All surgeries were performed by a single surgeon at a single institution using the same
technique. Initial diagnosis of ACL deficiency was made on physical exam and magnetic
resonance imaging. This was confirmed with arthroscopy at the beginning of the case. The
Achilles-calcaneal bone allograft was thawed. The tendinous portion was tubularized and
whip-stitched with a locking Fiberloop suture (Arthrex, North Naples, FL, USA). Sutures were
passed through the bone block and the graft diameter was measured. The graft was then
pre-tensioned. Femoral tunnels were made using the anteromedial portal at 120 degrees of knee
flexion. The tibial tunnel was created using an outside-in technique over a pin centered at
the ACL footprint. In the aperture fixation group, the bone graft end was pulled through into
the femoral tunnel and secured with a biocomposite interference screw (BioComposite Screw,
Arthrex, North Naples, FL; or MILAGRO screw, DePuy Mitek, Raynham, MA, USA). In the
suspensory fixation group, a cortical button (TightRope, Arthrex, North Naples, FL, USA) was
pulled through the femoral cortex and used to shuttle the Achilles bone plug into the femoral
tunnel until it was just recessed within the medial intercondylar surface. In both groups,
tibial fixation was identical with a bioabsorbable interference screw (BioComposite Screw,
Arthrex, North Naples, FL, USA or Milagro screw) and a backup knotless anchor (4.5 mm Biomet
Peek knotless anchor, Biomet, Warsaw, IN, USA). The graft was fixed at near full extension
after having cycled the knee through range of motion with the graft tensioned.

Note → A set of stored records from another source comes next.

-- ==== Sys2Proof/Certificates/Slice0/Obligations.lean ====
section
/-! DEFINITION. The statements for the provers. Each docstring names the rules of `spec/` it formalises, or
says that it rests on a choice of the model. -/

open Sys2Proof Sys2Proof.Machine

/-! ### Decoding and the step -/

/-- Every operation an input selects is read back from its bytes in its group, whatever follows (R95, R96,
R97); EOF is so in both INFRAME groups. -/
def Obligations.DecodeReadsBackEveryEncoding : Prop :=
  ∀ (i : Instr) (rest : List Byte), i.wf = true →
    decode (encode i).1 ((encode i).2 ++ rest) = .ok (i, rest) ∧
    (i = .eof → ∀ esc, decode (.inframe esc) ((encode i).2 ++ rest) = .ok (i, rest))

/-- What is decoded is well-formed and its encoding is the bytes read, in the group read (EOF: in either
INFRAME group). No two bit patterns of one group are the same operation with the same operand. -/
def Obligations.DecodedBytesAreTheEncoding : Prop :=
  ∀ (g : Group) (bytes rest : List Byte) (i : Instr), decode g bytes = .ok (i, rest) →
    i.wf = true ∧ bytes = (encode i).2 ++ rest ∧
    (g = (encode i).1 ∨ (i = .eof ∧ g = .inframe false))

/-- The nine rows of R95 and its two event rows, in the state the table names. -/
def Obligations.ReceiveRowsSelectOperations : Prop :=
  ∀ (s : State),
    (s.fsm = .hunt → s.esc = false →
      (∀ b : Byte, b ≠ 0x7E → s.rxInstr (.byte b) = .skip b) ∧ s.rxInstr (.byte 0x7E) = .sof) ∧
    (s.fsm = .inframe → s.esc = false →
      (∀ b : Byte, b ≠ 0x7D → b ≠ 0x7E → s.rxInstr (.byte b) = .data b) ∧
      s.rxInstr (.byte 0x7D) = .esc ∧ s.rxInstr (.byte 0x7E) = .eof) ∧
    (s.fsm = .inframe → s.esc = true →
      s.rxInstr (.byte 0x02) = .esc02 ∧ s.rxInstr (.byte 0x01) = .esc01 ∧
      s.rxInstr (.byte 0x7D) = .esc7d ∧
      (∀ b : Byte, b ≠ 0x01 → b ≠ 0x02 → b ≠ 0x7D → b ≠ 0x7E → s.rxInstr (.byte b) = .escx b) ∧
      s.rxInstr (.byte 0x7E) = .eof) ∧
    s.rxInstr .close = .close ∧ s.rxInstr .reset = .reset

/-- The three rows of R96. -/
def Obligations.TransmitRowsSelectOperations : Prop :=
  decodeTx 0x7E = .enc7e ∧ decodeTx 0x7D = .enc7d ∧
  ∀ b : Byte, b ≠ 0x7E → b ≠ 0x7D → decodeTx b = .enclit b

/-- The ten rows of R97: exact comparison of all 16 bits. -/
def Obligations.MessageIdsSelectOperations : Prop :=
  selectMsg 0x0001 = .termAck ∧ selectMsg 0x0002 = .heartbeat ∧ selectMsg 0x0100 = .register ∧
  selectMsg 0x0102 = .auth ∧ selectMsg 0x0200 = .location ∧ selectMsg 0x0300 = .text ∧
  selectMsg 0x0500 = .ctrlResp ∧ selectMsg 0x0900 = .passthru ∧ selectMsg 0x0F01 = .timesync ∧
  ∀ id : Word16, id ≠ 0x0001 → id ≠ 0x0002 → id ≠ 0x0100 → id ≠ 0x0102 → id ≠ 0x0200 → id ≠ 0x0300 →
    id ≠ 0x0500 → id ≠ 0x0900 → id ≠ 0x0F01 → selectMsg id = .unrecognized id

/-- A few words written out from the tables of R95 to R97 decode to the operations they stand for. -/
def Obligations.WrittenOutWordsDecode : Prop :=
  decode (.inframe true) [0x02] = .ok (.esc02, []) ∧ decode (.inframe false) [0x02] = .ok (.data 0x02, []) ∧
  decode .hunt [0x7E] = .ok (.sof, []) ∧ decode (.inframe false) [0x7E] = .ok (.eof, []) ∧
  decode .txByte [0x7D] = .ok (.enc7d, []) ∧ decode .msgId [0x0F, 0x01] = .ok (.timesync, []) ∧
  decode .msgId [0x80, 0x01] = .ok (.unrecognized 0x8001, [])

/-- A step with an event at RX is the decoded operation on the state that has taken the event and its AUTH
bit; a step with a byte for the escape encoder is the decoded transmit operation. -/
def Obligations.StepRunsTheDecodedOperation : Prop :=
  ∀ (s : State) (rest : List Input) (i : Instr), i.wf = true →
    (∀ b a, s.inputs = .rx (.byte b) a :: rest → decode (rxGroup s.fsm s.esc) [b] = .ok (i, []) →
      step s = exec i { s with inputs := rest, authOk := a }) ∧
    (∀ a, s.inputs = .rx .close a :: rest → decode .closeEvent [] = .ok (i, []) →
      step s = exec i { s with inputs := rest, authOk := a }) ∧
    (∀ a, s.inputs = .rx .reset a :: rest → decode .resetEvent [] = .ok (i, []) →
      step s = exec i { s with inputs := rest, authOk := a }) ∧
    (∀ b, s.inputs = .txByte b :: rest → decode .txByte [b] = .ok (i, []) →
      step s = exec i { s with inputs := rest })

/-- A unit with no input holds its state (R335; log 12). -/
def Obligations.UnitWithoutInputHoldsItsState : Prop :=
  ∀ s : State, s.inputs = [] → step s = .next s

/-! ### Byte and event operations -/

/-- SKIP (R172): nothing changes. -/
def Obligations.SkipChangesNothing : Prop :=
  ∀ (s : State) (b : Byte),
    (s.fsm = .hunt → b ≠ 0x7E → s.rxInstr (.byte b) = .skip b) ∧ exec (.skip b) s = .next s

/-- SOF (R173): `fsm <- INFRAME; esc <- 0; len <- 0; xacc <- 0x00`, and nothing else. -/
def Obligations.SofOpensAFrame : Prop :=
  ∀ s : State,
    (s.fsm = .hunt → s.rxInstr (.byte 0x7E) = .sof) ∧
    exec .sof s = .next { s with fsm := .inframe, esc := false, len := 0, xacc := 0x00 }

/-- `push` (R30) in any number: the counter, the accumulator and every byte of `PB` after pushing `vs`, with
everything else as it was. -/
def Obligations.PushesAdvanceThePayload : Prop :=
  ∀ (s : State) (vs : List Byte),
    s.Pushed (s.pushAll vs) vs ∧ (s.pushAll vs).fsm = s.fsm ∧ (s.pushAll vs).esc = s.esc ∧
    (s.pushAll vs).evt = s.evt ∧ s.SamePorts (s.pushAll vs)

/-- DATA (R174): `push(b)`, no flag, no output. -/
def Obligations.DataPushesItsByte : Prop :=
  ∀ (s : State) (b : Byte),
    (s.fsm = .inframe → s.esc = false → b ≠ 0x7D → b ≠ 0x7E → s.rxInstr (.byte b) = .data b) ∧
    ∃ t, exec (.data b) s = .next t ∧ s.Pushed t [b] ∧ t.fsm = s.fsm ∧ t.esc = s.esc ∧
      t.evt = s.evt ∧ s.SamePorts t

All patients underwent a specified ACL post-operative rehabilitation protocol depending on
concomitant pathology. Cycling was permitted at the six-week mark. In-line jogging typically
was allowed at four months with initiation of pivoting motions at seven to eight months. Full
return to sports was allowed after nine months. Younger patients enrolled in a sports metrics
program followed by a functional ACL exam prior to return to sports. A commuted tomography
(CT) scan of the operative knee was obtained postoperatively at six months.
Demographic data including age, gender, and body mass index were collected. The primary
outcome measure was bony incorporation of the bone block within the femoral tunnel with CT
scan. This was assessed with the femoral ossification score as determined by three board
certified radiologists.
The femoral ossification score was devised as a practical means of semi-quantitatively
assessing the degree of bone incorporation around the femoral bone plug or screw fixation
device present in each patient.
Each CT scan score assessment was performed by one of three musculoskeletal
fellowship-trained radiologists. Whenever an ossification score was deemed to be borderline
between two categories, a consensus score was determined by two of the radiologists. The
impression in the CT report included the femoral ossification score as well as a footnote
with the entire scale to explain the score.
Secondary outcome measures included pain score on a visual analogue scale (VAS) obtained
preoperatively, at the first post-operative visit, and at return to sports. Physical
examination findings included range of motion (ROM) and Lachman grading which were measured
preoperatively and at return to sporting activities. Finally, the International Knee
Documentation Committee (IKDC) subjective knee evaluation score, Tegner-Lysholm Knee score,
and Cincinnati Knee Rating system scores were assessed both pre-operatively and
post-operatively at return to sports.